### Exercise
Needed from the data below: every line from the one with "([0x6E, 0x34, 0x12], .rorAbs" up to and including the one with "([0x00], .brk), ([0x40], .rti)]", repeated exactly and with nothing else.

[Stored data]
=-=-=
-- ==== Sys2Proof/Tests/Slice0.lean ====
section
/-! SUPPORT. Tests: the well-formedness checks, every opcode's decoding, one or two steps of every
mnemonic, the host's operations, and for every statement that has hypotheses a state that meets them.
Expected results are those of spec/95_test_vectors.md; its row is named beside each. -/

namespace Sys2Proof.Tests

open Machine

/-! ## Well-formedness refuses ill-formed terms -/

theorem test_wellFormed_refuses_a_mode_the_mnemonic_lacks :
    Op.sta.hasMode .imm = false ∧ Op.jmp.hasMode .zp = false ∧ Op.ldx.hasMode .zpx = false ∧
      Op.inc.hasMode .acc = false := by decide

theorem test_params_refuses_no_reset_cycles : ({ Params.default with resetCycles := 0 } : Params).wellFormed = false := by
  decide

theorem test_memory_wf_refuses_an_unlisted_byte_that_is_listed : Memory.wf 256 [(3, 0x00)] = false := by decide

theorem test_memory_wf_refuses_an_order_that_does_not_rise : Memory.wf 256 [(3, 0x01), (3, 0x02)] = false := by decide

theorem test_memory_wf_refuses_an_index_past_the_capacity : Memory.wf 256 [(256, 0x01)] = false := by decide

theorem test_ram_wf_refuses_no_capacity : ({ Ram.flat with capacity := 0 } : Ram).wf = false := by decide

/-! ## Decoding

Each row is the byte pattern of the opcode table with operand bytes 0x34 and 0x12. -/

/-- Every row decodes to its instruction, with the byte after it left over. -/
def decodesTo (rows : List (List Byte × Instr)) : Bool :=
  rows.all fun r => decide (decode (r.1 ++ [0xEA]) = .ok r.2 [0xEA])

/-- Loads, stores and transfers (41). -/
theorem test_decode_load_store_1 :
    decodesTo
      [([0xA1, 0x34], .ldaIzx 0x34), ([0xA5, 0x34], .ldaZp 0x34), ([0xA9, 0x34], .ldaImm 0x34),
       ([0xAD, 0x34, 0x12], .ldaAbs 0x1234), ([0xB1, 0x34], .ldaIzy 0x34),
       ([0xB5, 0x34], .ldaZpx 0x34), ([0xB9, 0x34, 0x12], .ldaAby 0x1234),
       ([0xBD, 0x34, 0x12], .ldaAbx 0x1234), ([0xA2, 0x34], .ldxImm 0x34), ([0xA6, 0x34], .ldxZp 0x34),
       ([0xAE, 0x34, 0x12], .ldxAbs 0x1234), ([0xB6, 0x34], .ldxZpy 0x34),
       ([0xBE, 0x34, 0x12], .ldxAby 0x1234), ([0xA0, 0x34], .ldyImm 0x34), ([0xA4, 0x34], .ldyZp 0x34),
       ([0xAC, 0x34, 0x12], .ldyAbs 0x1234), ([0xB4, 0x34], .ldyZpx 0x34),
       ([0xBC, 0x34, 0x12], .ldyAbx 0x1234), ([0x81, 0x34], .staIzx 0x34),
       ([0x85, 0x34], .staZp 0x34)] = true := by decide

/-- Loads, stores and transfers (41). -/
theorem test_decode_load_store_2 :
    decodesTo
      [([0x8D, 0x34, 0x12], .staAbs 0x1234), ([0x91, 0x34], .staIzy 0x34),
       ([0x95, 0x34], .staZpx 0x34), ([0x99, 0x34, 0x12], .staAby 0x1234),
       ([0x9D, 0x34, 0x12], .staAbx 0x1234), ([0x86, 0x34], .stxZp 0x34),
       ([0x8E, 0x34, 0x12], .stxAbs 0x1234), ([0x96, 0x34], .stxZpy 0x34), ([0x84, 0x34], .styZp 0x34),
       ([0x8C, 0x34, 0x12], .styAbs 0x1234), ([0x94, 0x34], .styZpx 0x34), ([0xAA], .tax),
       ([0xA8], .tay), ([0x8A], .txa), ([0x98], .tya), ([0xBA], .tsx),
       ([0x9A], .txs)] = true := by decide

/-- Add, subtract and logic (42). -/
theorem test_decode_arith_1 :
    decodesTo
      [([0x61, 0x34], .adcIzx 0x34), ([0x65, 0x34], .adcZp 0x34), ([0x69, 0x34], .adcImm 0x34),
       ([0x6D, 0x34, 0x12], .adcAbs 0x1234), ([0x71, 0x34], .adcIzy 0x34),
       ([0x75, 0x34], .adcZpx 0x34), ([0x79, 0x34, 0x12], .adcAby 0x1234),
       ([0x7D, 0x34, 0x12], .adcAbx 0x1234), ([0xE1, 0x34], .sbcIzx 0x34), ([0xE5, 0x34], .sbcZp 0x34),
       ([0xE9, 0x34], .sbcImm 0x34), ([0xED, 0x34, 0x12], .sbcAbs 0x1234),
       ([0xF1, 0x34], .sbcIzy 0x34), ([0xF5, 0x34], .sbcZpx 0x34),
       ([0xF9, 0x34, 0x12], .sbcAby 0x1234), ([0xFD, 0x34, 0x12], .sbcAbx 0x1234),
       ([0x21, 0x34], .andIzx 0x34), ([0x25, 0x34], .andZp 0x34), ([0x29, 0x34], .andImm 0x34),
       ([0x2D, 0x34, 0x12], .andAbs 0x1234)] = true := by decide

/-- Add, subtract and logic (42). -/
theorem test_decode_arith_2 :
    decodesTo
      [([0x31, 0x34], .andIzy 0x34), ([0x35, 0x34], .andZpx 0x34),
       ([0x39, 0x34, 0x12], .andAby 0x1234), ([0x3D, 0x34, 0x12], .andAbx 0x1234),
       ([0x01, 0x34], .oraIzx 0x34), ([0x05, 0x34], .oraZp 0x34), ([0x09, 0x34], .oraImm 0x34),
       ([0x0D, 0x34, 0x12], .oraAbs 0x1234), ([0x11, 0x34], .oraIzy 0x34),
       ([0x15, 0x34], .oraZpx 0x34), ([0x19, 0x34, 0x12], .oraAby 0x1234),
       ([0x1D, 0x34, 0x12], .oraAbx 0x1234), ([0x41, 0x34], .eorIzx 0x34), ([0x45, 0x34], .eorZp 0x34),
       ([0x49, 0x34], .eorImm 0x34), ([0x4D, 0x34, 0x12], .eorAbs 0x1234),
       ([0x51, 0x34], .eorIzy 0x34), ([0x55, 0x34], .eorZpx 0x34),
       ([0x59, 0x34, 0x12], .eorAby 0x1234), ([0x5D, 0x34, 0x12], .eorAbx 0x1234)] = true := by decide

/-- Compare, bit test, increment and decrement (42). -/
theorem test_decode_compare_1 :
    decodesTo
      [([0xC1, 0x34], .cmpIzx 0x34), ([0xC5, 0x34], .cmpZp 0x34), ([0xC9, 0x34], .cmpImm 0x34),
       ([0xCD, 0x34, 0x12], .cmpAbs 0x1234), ([0xD1, 0x34], .cmpIzy 0x34),
       ([0xD5, 0x34], .cmpZpx 0x34), ([0xD9, 0x34, 0x12], .cmpAby 0x1234),
       ([0xDD, 0x34, 0x12], .cmpAbx 0x1234), ([0xE0, 0x34], .cpxImm 0x34), ([0xE4, 0x34], .cpxZp 0x34),
       ([0xEC, 0x34, 0x12], .cpxAbs 0x1234), ([0xC0, 0x34], .cpyImm 0x34), ([0xC4, 0x34], .cpyZp 0x34),
       ([0xCC, 0x34, 0x12], .cpyAbs 0x1234), ([0x24, 0x34], .bitZp 0x34),
       ([0x2C, 0x34, 0x12], .bitAbs 0x1234), ([0xE6, 0x34], .incZp 0x34),
       ([0xEE, 0x34, 0x12], .incAbs 0x1234), ([0xF6, 0x34], .incZpx 0x34),
       ([0xFE, 0x34, 0x12], .incAbx 0x1234)] = true := by decide

/-- Compare, bit test, increment and decrement (42). -/
theorem test_decode_compare_2 :
    decodesTo
      [([0xC6, 0x34], .decZp 0x34), ([0xCE, 0x34, 0x12], .decAbs 0x1234), ([0xD6, 0x34], .decZpx 0x34),
       ([0xDE, 0x34, 0x12], .decAbx 0x1234), ([0xE8], .inx), ([0xC8], .iny), ([0xCA], .dex),
       ([0x88], .dey)] = true := by decide

/-- Shifts and rotates (43). -/
theorem test_decode_shift :
    decodesTo
      [([0x06, 0x34], .aslZp 0x34), ([0x0A], .aslAcc), ([0x0E, 0x34, 0x12], .aslAbs 0x1234),
       ([0x16, 0x34], .aslZpx 0x34), ([0x1E, 0x34, 0x12], .aslAbx 0x1234), ([0x46, 0x34], .lsrZp 0x34),
       ([0x4A], .lsrAcc), ([0x4E, 0x34, 0x12], .lsrAbs 0x1234), ([0x56, 0x34], .lsrZpx 0x34),
       ([0x5E, 0x34, 0x12], .lsrAbx 0x1234), ([0x26, 0x34], .rolZp 0x34), ([0x2A], .rolAcc),
       ([0x2E, 0x34, 0x12], .rolAbs 0x1234), ([0x36, 0x34], .rolZpx 0x34),
       ([0x3E, 0x34, 0x12], .rolAbx 0x1234), ([0x66, 0x34], .rorZp 0x34), ([0x6A], .rorAcc),
       ([0x6E, 0x34, 0x12], .rorAbs 0x1234), ([0x76, 0x34], .rorZpx 0x34),
       ([0x7E, 0x34, 0x12], .rorAbx 0x1234)] = true := by decide

/-- Control flow (44). -/
theorem test_decode_control :
    decodesTo
      [([0x4C, 0x34, 0x12], .jmpAbs 0x1234), ([0x6C, 0x34, 0x12], .jmpInd 0x1234),
       ([0x20, 0x34, 0x12], .jsr 0x1234), ([0x60], .rts), ([0x90, 0x34], .bcc 0x34),
       ([0xB0, 0x34], .bcs 0x34), ([0xF0, 0x34], .beq 0x34), ([0xD0, 0x34], .bne 0x34),
       ([0x30, 0x34], .bmi 0x34), ([0x10, 0x34], .bpl 0x34), ([0x50, 0x34], .bvc 0x34),
       ([0x70, 0x34], .bvs 0x34)] = true := by decide

/-- Stack, flags and system (45). -/
theorem test_decode_system :
    decodesTo
      [([0x48], .pha), ([0x68], .pla), ([0x08], .php), ([0x28], .plp), ([0x18], .clc), ([0x38], .sec),
       ([0x58], .cli), ([0x78], .sei), ([0xD8], .cld), ([0xF8], .sed), ([0xB8], .clv), ([0xEA], .nop),
       ([0x00], .brk), ([0x40], .rti)] = true := by decide

/-- Undefined opcodes, no bytes and missing operand bytes are refused by name (30_encoding R118). -/
theorem test_decode_refusals :
    decode [0x02] = .rejected (.unknownOpcode 0x02) ∧ decode [0xFF, 0x00] = .rejected (.unknownOpcode 0xFF) ∧
      decode [] = .rejected .noBytes ∧ decode [0xAD, 0x00] = .rejected (.truncated 0xAD) ∧
      decode [0xA9] = .rejected (.truncated 0xA9) := by decide

/-- A table word of a row: bit 0 is bit 0 of the first byte. -/
theorem test_decodeTableWord :
    decodeTableWord 24 0x1234BD = some (.ldaAbx 0x1234) ∧ decodeTableWord 8 0xBD = some (.ldaAbx 0x0000) ∧
      decodeTableWord 8 0x02 = none := by decide

/-! ## One step -/

/-- The registers of a test, the flags as a status byte. -/
structure Regs where
  a : Byte := 0x00
  x : Byte := 0x00
  y : Byte := 0x00
  sp : Byte := 0xFD
  pc : Addr := 0x0200
  p : Byte := 0x20
  deriving DecidableEq, Repr

/-- A canonical memory with these bytes. -/
def memoryOf (cells : List (Nat × Byte)) : Memory := cells.foldl (fun m c => Memory.set m c.1 c.2) []

/-- The setup of spec/95 section 2: flat RAM with these bytes, and an instruction at PC. -/
def start (bytes : List Byte) (cells : List (Nat × Byte)) (r : Regs) : State :=
  { State.reset with
    a := r.a, x := r.x, y := r.y, sp := r.sp, pc := r.pc, flags := unpackStatus r.p, budget := 0
    devices := [.cpu, .ram 0 { Ram.flat with
      cells := memoryOf (cells ++ bytes.mapIdx fun k b => ((r.pc.toNat + k) % 65536, b)) }] }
=-=-=
### Result
       ([0x6E, 0x34, 0x12], .rorAbs 0x1234), ([0x76, 0x34], .rorZpx 0x34),
       ([0x7E, 0x34, 0x12], .rorAbx 0x1234)] = true := by decide

/-- Control flow (44). -/
theorem test_decode_control :
    decodesTo
      [([0x4C, 0x34, 0x12], .jmpAbs 0x1234), ([0x6C, 0x34, 0x12], .jmpInd 0x1234),
       ([0x20, 0x34, 0x12], .jsr 0x1234), ([0x60], .rts), ([0x90, 0x34], .bcc 0x34),
       ([0xB0, 0x34], .bcs 0x34), ([0xF0, 0x34], .beq 0x34), ([0xD0, 0x34], .bne 0x34),
       ([0x30, 0x34], .bmi 0x34), ([0x10, 0x34], .bpl 0x34), ([0x50, 0x34], .bvc 0x34),
       ([0x70, 0x34], .bvs 0x34)] = true := by decide

/-- Stack, flags and system (45). -/
theorem test_decode_system :
    decodesTo
      [([0x48], .pha), ([0x68], .pla), ([0x08], .php), ([0x28], .plp), ([0x18], .clc), ([0x38], .sec),
       ([0x58], .cli), ([0x78], .sei), ([0xD8], .cld), ([0xF8], .sed), ([0xB8], .clv), ([0xEA], .nop),
       ([0x00], .brk), ([0x40], .rti)] = true := by decide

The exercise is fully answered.